Exercise instructions:
Looking at the entries below, state how many lines contain the word "nthD". Give the number alone.

*** Block opens ***

-- ==== Sys2Proof/Machine/Pager.lean ====
section
/-! DEFINITION. The pager's faults and loads (08 R270 steps 1 to 3, 13 R343, R344, R353): raising and serving a configuration page fault,
the choice of a billet or victim, streaming an image, the tiles' CRC. Choices and readings: log entries 28, 29, 73. -/

namespace Sys2Proof.Machine

/-! ### Raising a fault (R343) -/

/-- The store of an edge into a page holds THRESH DATA tokens. -/
def Launch.thresholdMet (l : Launch) (page : Nat) : Bool :=
  l.edges.any fun e => e.cons = page && e.st != .direct && decide (e.thresh ≤ e.dataCount)

def execPageFault (r : RecId) (page : Nat) (s : State) : Answer :=
  .next (match s.launch? r with
    | none => s
    | some l => if s.deskUp l.side && l.st == .running && l.thresholdMet page then s.raiseFault r page else s)

/-! ### Billets and victims (R344 step 2) -/

/-- Billets a context holds (RESIDENT of R341). -/
def State.residentOf (s : State) (cid : Nat) : Nat := (s.billets.filter fun p => p.2.page.any fun q => q.cid = cid).length

/-- An eviction that takes a page to a billet holds that billet. -/
def State.targeted (s : State) (b : Nat) : Bool := s.billets.any fun p => p.2.evict.any fun e => e.relocate == some b

/-- A role change or sparing action keeps the billet out of service (R430 step 1, R432). -/
def State.withheld (s : State) (b : Nat) : Bool :=
  let d := s.side (sideOf b)
  (d.roleTo.isSome && d.roleHit.contains (layerOf b)) ||
  d.spareWanted.any fun p => (p.1 == layerOf b || (p.1 == layerOf b + 1 && nthD .off d.roles p.1 == .memory)) && p.2.1 / 4 == bxOf b &&
    p.2.2 / 4 == byOf b

/-- A tenant billet that a page may be loaded into. -/
def State.isFree (s : State) (b : Nat) : Bool :=
  (s.billet b).page.isNone && (s.billet b).evict.isNone && !s.targeted b && !s.withheld b

/-- Free tenant billets of a side; a side that is ISOLATED has none. -/
def State.freeBillets (s : State) (side : Nat) : List Nat :=
  if (s.side side).iso || (s.side 0).dead then [] else (s.tenantBillets side).filter s.isFree

/-- Time since a page's last use, in a unit that every clock divides (R344). -/
def State.unused (s : State) (b : Nat) : Nat :=
  (s.now b - (s.billet b).lastUse) * (26 * 21 * 16 / clkDiv (s.side (sideOf b)).clk)

/-- A billet that may be a victim: unpinned, not loading, not being evicted; a page that a PAGEIN record holds has its gates closed. -/
def State.victimOk (s : State) (b : Nat) : Bool :=
  let x := s.billet b
  x.evict.isNone && !s.withheld b && (x.page.any fun p => (s.launch? p.launch).any fun l =>
    l.st != .checkout && l.mayLose p.page && x.load.all fun d => l.pagein && d.phase == .closed)

/-- How early a billet is taken among candidates: least slack, longest unused. -/
def State.victimBefore (s : State) (a b : Nat) : Bool :=
  let of (b : Nat) : Option Int := (s.billet b).page.bind fun p => (s.launch? p.launch).bind fun l => l.slack s.ns
  if of a ≠ of b then slackLt (of a) (of b) else decide (s.unused a > s.unused b)

/-- The earliest of some candidates. -/
def State.earliest (s : State) (bs : List Nat) : Option Nat :=
  bs.foldl (fun best b => match best with
    | none => some b
    | some v => if s.victimBefore b v then some b else best) none

/-- The page that EVICT has made the first victim of its context (R329). -/
def State.markedFirst (s : State) (b : Nat) : Bool :=
  (s.billet b).page.any fun p => (s.launch? p.launch).any fun l => (nthD {} l.pages p.page : PageState).evictFirst

/-- The victim among candidates; in its context, what EVICT has marked goes first. -/
def State.victim (s : State) (bs : List Nat) : Option Nat :=
  (s.earliest bs).bind fun v =>
    let marked := bs.filter fun b => s.cidOf b == s.cidOf v && s.markedFirst b
    if marked.isEmpty then some v else s.earliest marked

*** Block closes ***

Output for this task:
2